I have a theorem which says that:
If $\rho_1,…\rho_n$ are a complete set of irreducible $K$-representations of $S_n$ then we have that:
$V^{\otimes n}=\bigoplus_1^k(V^{\otimes n}_{\rho_i})$ as $G$-reps.
We have then worked through an example with $G=S_2$ as follows:
Let $v_1,..v_n$ be a basis of $V$. Then $V^{\otimes 2}$ has a basis given by $v_i\otimes v_j$ for $1\leq i,j\leq n$
We then have that a basis for $V_{1}^{\otimes 2}$ is given by $v_i\otimes v_j+v_j\otimes v_i$ for $1\leq i\leq j\leq n$
As $1$ is the trivial representation and so $G$ is acting trivially and we just need stuff that is invariant under the permutation action
We then have that a basis for $V_{sign}^{\otimes 2}$ is given by $v_i\otimes v_j-v_j\otimes v_i$ for $1\leq i< j\leq n$
Just as the group is simply sending all the two cycles to minus themselves
Then via counting arguments we have that:
$dim V_{1}^{\otimes 2}=\frac{n(n+1)}{2}$ and
$dim V_{sign}^{\otimes 2}=\frac{n(n-1)}{2}$
Now I am trying to work the example through myself with $S_3$.
So we know that there are 3 irreducible representations on $S_3$ namely $1$, sign and the standard representation.
We also have that:
$V^{\otimes 3}$ has a basis given by $v_i\otimes v_j\otimes v_k$ for $1\leq i,j,k\leq n$
So now I am looking for a basis of $V^{\otimes 3}_{1}$, which is where the $S_3$ action is just trivial so I am looking for symmetrized $v_i\otimes v_j \otimes v_k$ which will be:
$ v_i\otimes v_j \otimes v_k + v_i\otimes v_k \otimes v_j + v_j\otimes v_i \otimes v_k+ v_j\otimes v_k \otimes v_i + v_k\otimes v_j \otimes v_i+v_k\otimes v_i \otimes v_j$
Is this right because it seems a bit off?
Now for a basis of $V^{\otimes 3} _{sign}$ as the three cycles are even am I looking for just the same thing as above?

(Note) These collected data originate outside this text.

-- ==== Sys2Proof/Machine/Ops.lean ====
section
/-! DEFINITION. The named operations over memory, warps and registers, the issuing group, and taking a trap. -/

namespace Sys2Proof.Machine

abbrev Out := Host.Outcome State Fault Refusal

/-! ### Device memory, R361 -/

/-- The byte at an address. -/
def Memory.read : Memory → Nat → Byte
  | [], _ => Memory.background
  | (k, b) :: m, a => if a = k then b else if a < k then Memory.background else Memory.read m a

/-- Write one byte, keeping the canonical form. -/
def Memory.write : Memory → Nat → Byte → Memory
  | [], a, b => if b = Memory.background then [] else [(a, b)]
  | (k, c) :: m, a, b =>
    if a < k then (if b = Memory.background then (k, c) :: m else (a, b) :: (k, c) :: m)
    else if a = k then (if b = Memory.background then m else (a, b) :: m)
    else (k, c) :: Memory.write m a b

/-- Write bytes from an address on. -/
def Memory.writeN : Memory → Nat → List Byte → Memory
  | m, _, [] => m
  | m, a, b :: bs => Memory.writeN (m.write a b) (a + 1) bs

/-! ### Cores, workgroups, warps, threads -/

def Part.core? (p : Part) (c : Nat) : Option Core :=
  p.cores[c]?

def Core.wg? (k : Core) (slot : Nat) : Option Wg :=
  (k.slots[slot]?).join

def Part.wg? (p : Part) (c slot : Nat) : Option Wg :=
  (p.core? c).bind (fun k => k.wg? slot)

def Part.warp? (p : Part) (w : WarpRef) : Option Warp :=
  (p.wg? w.core w.slot).bind (fun g => g.warps[w.warp]?)

def Part.onCore (p : Part) (c : Nat) (f : Core → Core) : Part :=
  { p with cores := modifyNth p.cores c f }

def Core.onWg (k : Core) (slot : Nat) (f : Wg → Wg) : Core :=
  { k with slots := modifyNth k.slots slot (Option.map f) }

def Part.onWg (p : Part) (c slot : Nat) (f : Wg → Wg) : Part :=
  p.onCore c (fun k => k.onWg slot f)

def Wg.onWarp (g : Wg) (i : Nat) (f : Warp → Warp) : Wg :=
  { g with warps := modifyNth g.warps i f }

def Part.onWarp (p : Part) (w : WarpRef) (f : Warp → Warp) : Part :=
  p.onWg w.core w.slot (fun g => g.onWarp w.warp f)

def Warp.onLane (w : Warp) (l : Nat) (f : Thread → Thread) : Warp :=
  { w with threads := modifyNth w.threads l f }

/-- Change the threads of the listed lanes. -/
def Warp.onLanes (w : Warp) (ls : List Nat) (f : Thread → Thread) : Warp :=
  { w with threads := w.threads.zipIdx.map (fun p => if ls.contains p.2 then f p.1 else p.1) }

def Part.onDie (p : Part) (d : Nat) (f : Die → Die) : Part :=
  { p with dies := modifyNth p.dies d f }

def Part.onCox (p : Part) (f : Cox → Cox) : Part :=
  { p with cox := f p.cox }

def Part.onMgmt (p : Part) (f : Mgmt → Mgmt) : Part :=
  { p with mgmt := f p.mgmt }

def Part.launch? (p : Part) (id : Nat) : Option Launch :=
  p.cox.launches.find? (fun l => l.id == id)

def Part.onLaunch (p : Part) (id : Nat) (f : Launch → Launch) : Part :=
  p.onCox (fun x => { x with launches := x.launches.map (fun l => if l.id = id then f l else l) })

/-- Workgroups of a launch record, R16, R222. -/
def recordTotal (ws : List Word) : Nat :=
  field (nth ws 2 0) 30 0 * field (nth ws 3 0) 15 0 * field (nth ws 3 0) 31 16

def Launch.total (l : Launch) : Nat := recordTotal l.words

def Part.job? (p : Part) (id : Nat) : Option Job :=
  p.jobs.find? (fun j => j.id == id)

def Part.onJob (p : Part) (id : Nat) (f : Job → Job) : Part :=
  { p with jobs := p.jobs.map (fun j => if j.id = id then f j else j) }

/-- Die, cluster and core numbers, R27. -/
def dieOf (core : Nat) : Nat := core / 64
def clusterOf (core : Nat) : Nat := core / 8

/-- Global timestamp in nanoseconds: four core cycles each, R2. -/
def Part.gtime (p : Part) : Nat := p.now / 4

def Thread.isReady (t : Thread) : Bool := t.st == .live .ready

/-- Exited, or never launched. -/
def Thread.isExited (t : Thread) : Bool := t.st == .exited || t.st == .never

def Thread.isHalted (t : Thread) : Bool :=
  match t.st with
  | .halted _ _ => true
  | _ => false

/-- A warp whose every thread has exited (R14). -/
def Warp.finished (w : Warp) : Bool := w.threads.all Thread.isExited

def Warp.anyHalted (w : Warp) : Bool := w.threads.any Thread.isHalted

/-- Lanes whose thread meets a condition. -/
def Warp.lanesWhere (w : Warp) (f : Thread → Bool) : List Nat :=
  (w.threads.zipIdx.filter (fun p => f p.1)).map (·.2)

/-- Lowest warp of a workgroup that is not exited, R274. -/
def Wg.lowestLive (g : Wg) : Option Nat :=
  minList? ((g.warps.zipIdx.filter (fun p => !p.1.finished)).map (·.2))

/-! ### The issuing group, R12, R13, R156 -/

/-- Pass-over bound of R13. -/
def passLimit : Nat := 1024

/-- PC of the next issuing group: R13 first, then YIELD (R156), then the lowest PC among ready threads (R12). -/
def Warp.nextPc (w : Warp) : Option Nat :=
  let ready := w.threads.filter Thread.isReady
  match minList? ((ready.filter (fun t => decide (passLimit ≤ t.passed))).map (·.pc)) with
  | some pc => some pc
  | none =>
    match minList? ((ready.filter (fun t => !t.yielded)).map (·.pc)) with
    | some pc => some pc
    | none => minList? (ready.map (·.pc))

/-- Lanes of the ready threads at a PC. -/
def Warp.groupAt (w : Warp) (pc : Nat) : List Nat :=
  w.lanesWhere (fun t => t.isReady && t.pc == pc)

/-! ### Predicates, guards and register reads -/

/-- p or q predicate r, 7 reading true (R21). -/
def predAt (ps : List Bool) (r : Nat) : Bool :=
  if r = 7 then true else nth ps r false

/-- Write predicate r; 7 discards the write (R21). -/
def setPred (ps : List Bool) (r : Nat) (b : Bool) : List Bool :=
  if r = 7 then ps else setNth ps r b

/-- Lane number under which registers of the warp stand in outstanding writes. -/
def warpLane : Nat := 32

/-- Place i among the free values of one step, log entry 1: 0 to 4,223 what a read of lane × 128 + target sees, from 8,192 on
which of two writes stands (R39), from 2^36 on a line or a byte. -/
def freeAt (oracle i : Nat) : Nat := 2 ^ 40 * oracle + i

/-- A code of a target, for the free values of R39. -/
def Target.code : Target → Nat
  | .v r => r
  | .p r => 64 + r
  | .s r => r
  | .q r => 64 + r

/-- An outstanding write of one target: whether a later read is to see it by the rules of R37 (a fixed-latency one, or one
that a K has covered), whether its latency is fixed, its value where it is known, and its tag. -/
structure Hit where
  sure : Bool
  fixed : Bool
  value : Option Word
  tag : Byte
  deriving DecidableEq, Repr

I am now unsure how to continue?
Thanks for any explanation or help (sorry my question turns into a mess at the end)
Best Answer
In general, if $G$ acts on some complex vector space $W$, and you want the $\chi$-isotypical component of $W$, where $\chi$ is some irreducible character, you use the idempotent corresponding to $\chi$: define $$ e_{\chi} = \frac{\chi(1)}{|G|}\sum_{g\in G}\chi(g^{-1})\cdot g. $$ This is an element of the group algebra $\mathbb{C}[G]$; in fact it is a primitive central idempotent in $\mathbb{C}[G]$.
Now, $W$ is a module under this group algebra, so you can consider the subspace of $W$ given by $e_{\chi}W = \{e_{\chi}(w): w \in W\}$. This is precisely the $\chi$-isotypical component of $W$. Of course, this is the same as the space spanned by $e_{\chi}(w_i)$ as $w_i$ runs over a basis of $W$.
In your example, $G$ is $S_3$ and $W$ is $V^{\otimes 3}$, and $G$ acts on elementary tensors by permuting the entries. If you write out the above in the case that $\chi$ is the trivial character, you get exactly what you wrote down (strictly speaking, my version differs from yours by the normalisation $1/|S_3|$, which doesn't matter when it comes to linear spans). For the sign character, this procedure gives you $$ e_{\chi}(v_1\otimes v_2\otimes v_3) = \frac{1}{|G|}\sum_{\sigma\in S_3}{\rm sign}\sigma\cdot v_{\sigma^{-1}(1)}\otimes v_{\sigma^{-1}(2)}\otimes v_{\sigma^{-1}(3)}. $$ Just like in the case of the trivial character, if you do this for each basis element of $V^{\otimes 3}$, you get redundancies, so to get a basis, you put suitable restrictions on your indices.
See if you can work out the rest yourself; if not, then feel free to ask for more details. It is also a nice exercise to then go on to compute the characters of these components in terms of the character of $V$, like you do in the $V^{\otimes 2}$ case.